## WHAT TO DO
Repeat, line for line, the entries printed below.

(Saved data entries)

-- ==== Sys2Proof/Tests/Slice0.lean ====
section
/-! SUPPORT. The model's own tests: ill-formed terms, words written out from the spec's encodings, the vectors of
spec/95_test_vectors.md (those on reserved bits under both values of `P_RES_WRITE`), and for each obligation with hypotheses a state and operands
that meet them. -/

namespace Sys2Proof.Tests

open Sys2Proof.Machine

/-! Helpers: small states, and one step on a word placed at the program counter. -/

/-- Reset state at an AArch64 level, every level AArch64. -/
def at64 (el : El) : State := State.resetIn ⟨.a64, el, false⟩ 0x1000#64 Platform.reset

/-- Reset state of A32 or T32 at a Secure level, EL0 and EL1 AArch32, with a value of EN. -/
def at32 (isa : Isa) (el : El) (en : Bool) : State :=
  { State.resetIn ⟨isa, el, true⟩ 0x1000#64
      { Platform.reset with elState := ⟨.aarch32, .aarch32, .aarch64, .aarch64⟩ } with en := en }

/-- No enable of the open parameters granted (A26 of the spec's vectors). -/
def denied (s : State) : State :=
  { s with platform := { s.platform with
      a64FpEnabled := everyContext false
      a32FpEnabled := ⟨everyContext false, everyContext false, everyContext false, everyContext false, everyContext false,
        everyContext false⟩ } }

/-- `P_RES_WRITE = refuse`, the default of the spec's vectors (D3). -/
def refusing (s : State) : State := { s with platform := { s.platform with resWrite := .refuse } }

/-- The state with a value in X1. -/
def x1 (s : State) (v : DWord) : State := { s with x := s.x.set 1 v }

/-- The state with a value in R1. -/
def r1 (s : State) (v : Word) : State := { s with r := s.r.set 1 v }

/-- A field store written from a FPSCR word. -/
def store (s : State) (w : Word) : State := { s with f := writeFpscr w s.f }

/-- The state with a word of its own instruction set at the program counter. -/
def holding (s : State) (w : Word) : State :=
  { s with mem := s.mem.writeBytes s.fetchAddr (bytesOfWord s.ctx.isa w) }

/-- What one step of a word leaves, looked at through `see`. -/
def leaves {α : Type} (s : State) (w : Word) (see : State → α) : Option α :=
  match step (holding s w) with
  | .next t => some (see t)
  | _ => none

/-- The fault one step of a word ends in. -/
def faultOf (s : State) (w : Word) : Option Fault :=
  match step (holding s w) with
  | .fault r => some r
  | _ => none

/-- The refusal one step of a word ends in. -/
def refusalOf (s : State) (w : Word) : Option Refusal :=
  match step (holding s w) with
  | .refused r => some r
  | _ => none

/-- A decoded instruction, if any. -/
def decoded (isa : Isa) (w : Word) : Option Instr := (decodeWord isa w).toOption
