-- ==== Sys2Proof/WellFormed.lean ====
section
/-! DEFINITION. Which terms of `Instr` an encoding can name: every field check of Machine/Fields.lean passes. -/

namespace Sys2Proof

/-- The first check of its entry that an instruction's fields fail, if any. -/
def check (i : Instr) : Option Machine.DecodeError := Machine.checkInstr i

/-- An instruction whose fields pass every check (spec/03 R57). -/
def Instr.WellFormed (i : Instr) : Prop := check i = none

end Sys2Proof
end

## SOLUTION TO THIS TASK
-- ==== Sys2Proof/Tests/Slice0.lean ====
section
/-! SUPPORT. The model's own tests: ill-formed terms, words written out from the spec's encodings, the vectors of
spec/95_test_vectors.md (those on reserved bits under both values of `P_RES_WRITE`), and for each obligation with hypotheses a state and operands
that meet them. -/

namespace Sys2Proof.Tests

open Sys2Proof.Machine

/-! Helpers: small states, and one step on a word placed at the program counter. -/

/-- Reset state at an AArch64 level, every level AArch64. -/
def at64 (el : El) : State := State.resetIn ⟨.a64, el, false⟩ 0x1000#64 Platform.reset

/-- Reset state of A32 or T32 at a Secure level, EL0 and EL1 AArch32, with a value of EN. -/
def at32 (isa : Isa) (el : El) (en : Bool) : State :=
  { State.resetIn ⟨isa, el, true⟩ 0x1000#64
      { Platform.reset with elState := ⟨.aarch32, .aarch32, .aarch64, .aarch64⟩ } with en := en }

/-- No enable of the open parameters granted (A26 of the spec's vectors). -/
def denied (s : State) : State :=
  { s with platform := { s.platform with
      a64FpEnabled := everyContext false
      a32FpEnabled := ⟨everyContext false, everyContext false, everyContext false, everyContext false, everyContext false,
        everyContext false⟩ } }

/-- `P_RES_WRITE = refuse`, the default of the spec's vectors (D3). -/
def refusing (s : State) : State := { s with platform := { s.platform with resWrite := .refuse } }

/-- The state with a value in X1. -/
def x1 (s : State) (v : DWord) : State := { s with x := s.x.set 1 v }

/-- The state with a value in R1. -/
def r1 (s : State) (v : Word) : State := { s with r := s.r.set 1 v }

/-- A field store written from a FPSCR word. -/
def store (s : State) (w : Word) : State := { s with f := writeFpscr w s.f }

/-- The state with a word of its own instruction set at the program counter. -/
def holding (s : State) (w : Word) : State :=
  { s with mem := s.mem.writeBytes s.fetchAddr (bytesOfWord s.ctx.isa w) }

/-- What one step of a word leaves, looked at through `see`. -/
def leaves {α : Type} (s : State) (w : Word) (see : State → α) : Option α :=
  match step (holding s w) with
  | .next t => some (see t)
  | _ => none

/-- The fault one step of a word ends in. -/
def faultOf (s : State) (w : Word) : Option Fault :=
  match step (holding s w) with
  | .fault r => some r
  | _ => none

/-- The refusal one step of a word ends in. -/
def refusalOf (s : State) (w : Word) : Option Refusal :=
  match step (holding s w) with
  | .refused r => some r
  | _ => none

/-- A decoded instruction, if any. -/
def decoded (isa : Isa) (w : Word) : Option Instr := (decodeWord isa w).toOption
-- ==== Sys2Proof/WellFormed.lean ====
section
/-! DEFINITION. Which terms of `Instr` an encoding can name: every field check of Machine/Fields.lean passes. -/

namespace Sys2Proof

/-- The first check of its entry that an instruction's fields fail, if any. -/
def check (i : Instr) : Option Machine.DecodeError := Machine.checkInstr i

/-- An instruction whose fields pass every check (spec/03 R57). -/
def Instr.WellFormed (i : Instr) : Prop := check i = none

end Sys2Proof
end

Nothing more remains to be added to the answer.